(Beginning of Supplied data)
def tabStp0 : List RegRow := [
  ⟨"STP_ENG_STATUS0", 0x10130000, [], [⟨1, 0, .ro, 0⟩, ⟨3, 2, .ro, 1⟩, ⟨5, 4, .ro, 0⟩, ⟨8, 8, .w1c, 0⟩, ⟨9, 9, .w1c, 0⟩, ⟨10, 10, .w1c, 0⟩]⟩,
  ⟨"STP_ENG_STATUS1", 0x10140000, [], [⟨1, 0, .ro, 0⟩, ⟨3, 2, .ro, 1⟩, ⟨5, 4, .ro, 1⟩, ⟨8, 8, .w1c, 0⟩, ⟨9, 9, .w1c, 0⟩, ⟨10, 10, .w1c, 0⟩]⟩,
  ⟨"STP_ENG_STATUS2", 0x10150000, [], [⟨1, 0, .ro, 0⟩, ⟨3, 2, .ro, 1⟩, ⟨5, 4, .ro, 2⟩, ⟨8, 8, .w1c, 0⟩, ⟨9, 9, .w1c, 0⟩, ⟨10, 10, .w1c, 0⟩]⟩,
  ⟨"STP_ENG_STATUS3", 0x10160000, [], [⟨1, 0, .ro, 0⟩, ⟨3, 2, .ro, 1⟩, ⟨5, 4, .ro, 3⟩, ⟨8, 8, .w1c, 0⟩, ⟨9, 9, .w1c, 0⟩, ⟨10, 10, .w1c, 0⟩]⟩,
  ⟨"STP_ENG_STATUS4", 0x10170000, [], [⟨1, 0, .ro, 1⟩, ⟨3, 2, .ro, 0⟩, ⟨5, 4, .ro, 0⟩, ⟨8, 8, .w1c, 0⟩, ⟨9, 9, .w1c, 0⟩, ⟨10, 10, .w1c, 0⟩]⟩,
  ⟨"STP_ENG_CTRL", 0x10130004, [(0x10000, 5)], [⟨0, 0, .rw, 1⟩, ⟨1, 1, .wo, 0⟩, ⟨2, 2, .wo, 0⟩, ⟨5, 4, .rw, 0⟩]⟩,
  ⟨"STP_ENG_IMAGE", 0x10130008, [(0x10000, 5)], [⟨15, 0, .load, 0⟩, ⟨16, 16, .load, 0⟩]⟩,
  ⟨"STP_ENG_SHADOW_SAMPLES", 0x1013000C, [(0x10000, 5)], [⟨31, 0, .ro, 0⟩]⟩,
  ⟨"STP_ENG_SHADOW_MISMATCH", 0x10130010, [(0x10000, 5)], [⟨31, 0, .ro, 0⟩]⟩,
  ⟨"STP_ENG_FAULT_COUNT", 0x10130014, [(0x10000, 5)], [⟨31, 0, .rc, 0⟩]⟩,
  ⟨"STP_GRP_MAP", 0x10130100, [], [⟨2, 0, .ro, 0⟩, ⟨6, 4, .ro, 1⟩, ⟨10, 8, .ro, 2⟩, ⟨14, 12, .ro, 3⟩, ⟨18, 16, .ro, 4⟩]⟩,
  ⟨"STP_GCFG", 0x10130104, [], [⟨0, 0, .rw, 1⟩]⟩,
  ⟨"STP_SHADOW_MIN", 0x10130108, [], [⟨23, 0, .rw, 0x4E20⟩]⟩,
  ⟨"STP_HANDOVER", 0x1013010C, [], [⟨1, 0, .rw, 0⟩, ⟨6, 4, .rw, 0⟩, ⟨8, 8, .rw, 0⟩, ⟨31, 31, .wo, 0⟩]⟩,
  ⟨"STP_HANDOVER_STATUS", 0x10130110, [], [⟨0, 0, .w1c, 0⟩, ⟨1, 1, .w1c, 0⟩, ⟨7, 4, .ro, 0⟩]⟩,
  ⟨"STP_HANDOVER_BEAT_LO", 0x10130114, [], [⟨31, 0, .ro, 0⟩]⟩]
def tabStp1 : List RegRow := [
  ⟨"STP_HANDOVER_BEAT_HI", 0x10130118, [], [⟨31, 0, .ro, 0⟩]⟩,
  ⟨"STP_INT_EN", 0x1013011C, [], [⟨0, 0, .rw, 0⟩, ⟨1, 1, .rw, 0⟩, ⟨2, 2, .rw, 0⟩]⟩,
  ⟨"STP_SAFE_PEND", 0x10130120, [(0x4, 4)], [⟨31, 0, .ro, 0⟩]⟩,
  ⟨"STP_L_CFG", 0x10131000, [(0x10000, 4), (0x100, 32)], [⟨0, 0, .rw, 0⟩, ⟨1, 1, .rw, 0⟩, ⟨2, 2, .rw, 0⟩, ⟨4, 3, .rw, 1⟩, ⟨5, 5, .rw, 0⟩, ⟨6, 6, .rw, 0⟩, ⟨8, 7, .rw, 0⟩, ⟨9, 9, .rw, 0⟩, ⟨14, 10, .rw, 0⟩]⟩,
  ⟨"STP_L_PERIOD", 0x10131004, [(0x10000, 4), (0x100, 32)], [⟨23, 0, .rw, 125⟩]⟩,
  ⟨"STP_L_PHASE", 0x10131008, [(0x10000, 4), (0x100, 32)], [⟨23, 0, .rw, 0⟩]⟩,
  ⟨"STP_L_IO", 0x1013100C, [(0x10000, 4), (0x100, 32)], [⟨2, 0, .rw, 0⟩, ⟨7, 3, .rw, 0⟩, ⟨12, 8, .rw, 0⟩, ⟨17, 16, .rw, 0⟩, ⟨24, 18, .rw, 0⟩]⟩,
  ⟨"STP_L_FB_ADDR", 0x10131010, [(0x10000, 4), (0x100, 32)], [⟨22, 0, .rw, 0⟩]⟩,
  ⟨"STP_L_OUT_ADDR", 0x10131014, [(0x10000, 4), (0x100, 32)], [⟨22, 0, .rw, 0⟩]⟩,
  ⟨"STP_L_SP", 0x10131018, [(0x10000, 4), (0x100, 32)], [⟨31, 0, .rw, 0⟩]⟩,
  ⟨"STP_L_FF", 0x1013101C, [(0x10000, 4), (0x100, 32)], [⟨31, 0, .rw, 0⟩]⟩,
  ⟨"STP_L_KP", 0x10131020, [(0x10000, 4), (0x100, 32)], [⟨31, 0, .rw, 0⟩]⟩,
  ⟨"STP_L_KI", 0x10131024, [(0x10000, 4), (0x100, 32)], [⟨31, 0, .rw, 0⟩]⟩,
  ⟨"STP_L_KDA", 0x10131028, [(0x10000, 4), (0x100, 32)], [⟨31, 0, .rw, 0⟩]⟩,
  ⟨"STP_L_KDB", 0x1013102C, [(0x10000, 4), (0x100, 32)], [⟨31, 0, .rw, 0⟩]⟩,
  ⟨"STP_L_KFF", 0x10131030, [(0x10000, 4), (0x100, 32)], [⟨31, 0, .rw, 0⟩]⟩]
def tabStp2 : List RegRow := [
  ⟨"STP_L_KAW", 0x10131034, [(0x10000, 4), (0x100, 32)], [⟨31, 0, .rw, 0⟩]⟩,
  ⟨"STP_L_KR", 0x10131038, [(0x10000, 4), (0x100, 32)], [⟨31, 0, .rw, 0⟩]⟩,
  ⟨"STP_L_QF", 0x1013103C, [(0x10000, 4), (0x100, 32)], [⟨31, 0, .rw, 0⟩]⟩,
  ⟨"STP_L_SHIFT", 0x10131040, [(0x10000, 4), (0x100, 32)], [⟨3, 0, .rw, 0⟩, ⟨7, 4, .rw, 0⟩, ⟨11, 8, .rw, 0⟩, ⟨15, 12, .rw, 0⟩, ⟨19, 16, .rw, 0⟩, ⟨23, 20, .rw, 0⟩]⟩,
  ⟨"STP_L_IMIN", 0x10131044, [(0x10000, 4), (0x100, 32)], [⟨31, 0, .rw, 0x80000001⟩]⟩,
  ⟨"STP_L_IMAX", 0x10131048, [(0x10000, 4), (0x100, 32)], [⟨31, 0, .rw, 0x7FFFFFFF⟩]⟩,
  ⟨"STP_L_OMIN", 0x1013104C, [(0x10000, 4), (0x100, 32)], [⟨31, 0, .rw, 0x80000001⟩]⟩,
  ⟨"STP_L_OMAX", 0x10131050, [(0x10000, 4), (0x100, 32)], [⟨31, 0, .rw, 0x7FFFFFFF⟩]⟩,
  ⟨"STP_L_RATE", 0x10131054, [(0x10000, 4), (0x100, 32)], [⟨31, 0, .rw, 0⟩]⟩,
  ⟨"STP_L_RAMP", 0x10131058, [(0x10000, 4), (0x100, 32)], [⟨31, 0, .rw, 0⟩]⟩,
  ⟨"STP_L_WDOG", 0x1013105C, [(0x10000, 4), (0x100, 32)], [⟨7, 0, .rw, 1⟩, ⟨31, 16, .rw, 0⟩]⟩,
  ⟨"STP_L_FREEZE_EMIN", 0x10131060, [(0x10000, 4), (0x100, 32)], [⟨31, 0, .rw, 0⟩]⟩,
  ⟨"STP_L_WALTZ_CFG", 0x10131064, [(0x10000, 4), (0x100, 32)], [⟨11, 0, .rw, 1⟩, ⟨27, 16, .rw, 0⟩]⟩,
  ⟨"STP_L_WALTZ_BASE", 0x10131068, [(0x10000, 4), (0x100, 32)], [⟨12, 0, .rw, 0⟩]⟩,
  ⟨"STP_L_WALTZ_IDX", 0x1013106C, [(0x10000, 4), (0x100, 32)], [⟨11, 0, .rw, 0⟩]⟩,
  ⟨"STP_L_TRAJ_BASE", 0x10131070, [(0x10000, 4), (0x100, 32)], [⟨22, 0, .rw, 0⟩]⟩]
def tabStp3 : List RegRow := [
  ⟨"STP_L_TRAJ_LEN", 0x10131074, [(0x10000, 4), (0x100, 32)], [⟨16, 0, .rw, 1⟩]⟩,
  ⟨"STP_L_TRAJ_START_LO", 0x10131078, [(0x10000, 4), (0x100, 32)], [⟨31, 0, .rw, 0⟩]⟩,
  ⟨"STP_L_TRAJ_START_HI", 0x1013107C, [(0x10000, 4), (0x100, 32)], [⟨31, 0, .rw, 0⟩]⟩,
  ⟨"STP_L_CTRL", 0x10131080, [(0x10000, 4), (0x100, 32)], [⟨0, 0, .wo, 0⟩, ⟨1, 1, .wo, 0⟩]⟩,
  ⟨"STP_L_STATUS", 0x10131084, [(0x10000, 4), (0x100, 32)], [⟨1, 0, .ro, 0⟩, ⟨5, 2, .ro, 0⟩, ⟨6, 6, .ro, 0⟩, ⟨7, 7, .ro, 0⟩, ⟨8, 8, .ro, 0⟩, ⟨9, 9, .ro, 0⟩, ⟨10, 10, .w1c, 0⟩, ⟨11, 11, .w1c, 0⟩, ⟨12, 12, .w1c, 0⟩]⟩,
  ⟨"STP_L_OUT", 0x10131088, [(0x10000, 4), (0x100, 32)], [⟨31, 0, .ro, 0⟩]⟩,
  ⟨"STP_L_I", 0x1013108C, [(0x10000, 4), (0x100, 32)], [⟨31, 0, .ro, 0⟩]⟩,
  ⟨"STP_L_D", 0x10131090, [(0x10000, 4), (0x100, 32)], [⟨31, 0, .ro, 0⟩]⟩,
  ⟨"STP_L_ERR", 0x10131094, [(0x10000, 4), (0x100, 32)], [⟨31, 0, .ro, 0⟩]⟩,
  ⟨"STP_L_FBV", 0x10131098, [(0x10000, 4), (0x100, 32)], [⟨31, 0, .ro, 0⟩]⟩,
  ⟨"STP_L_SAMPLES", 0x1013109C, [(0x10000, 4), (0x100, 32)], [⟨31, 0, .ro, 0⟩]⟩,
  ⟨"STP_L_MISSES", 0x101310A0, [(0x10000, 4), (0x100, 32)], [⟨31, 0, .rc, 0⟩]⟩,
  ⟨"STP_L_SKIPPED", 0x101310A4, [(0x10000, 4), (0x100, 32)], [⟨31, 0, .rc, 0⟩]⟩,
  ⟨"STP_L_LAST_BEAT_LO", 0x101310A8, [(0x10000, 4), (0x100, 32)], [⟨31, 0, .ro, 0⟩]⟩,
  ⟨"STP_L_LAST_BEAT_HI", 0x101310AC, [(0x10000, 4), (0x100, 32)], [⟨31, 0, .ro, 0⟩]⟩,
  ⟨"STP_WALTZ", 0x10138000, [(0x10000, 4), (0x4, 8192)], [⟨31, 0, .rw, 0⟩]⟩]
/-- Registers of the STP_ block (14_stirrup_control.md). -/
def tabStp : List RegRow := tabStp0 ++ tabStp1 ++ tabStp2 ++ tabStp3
(End of Supplied data)
From the entries, give the number of lines where the string "RegRow" is found, and nothing else.

5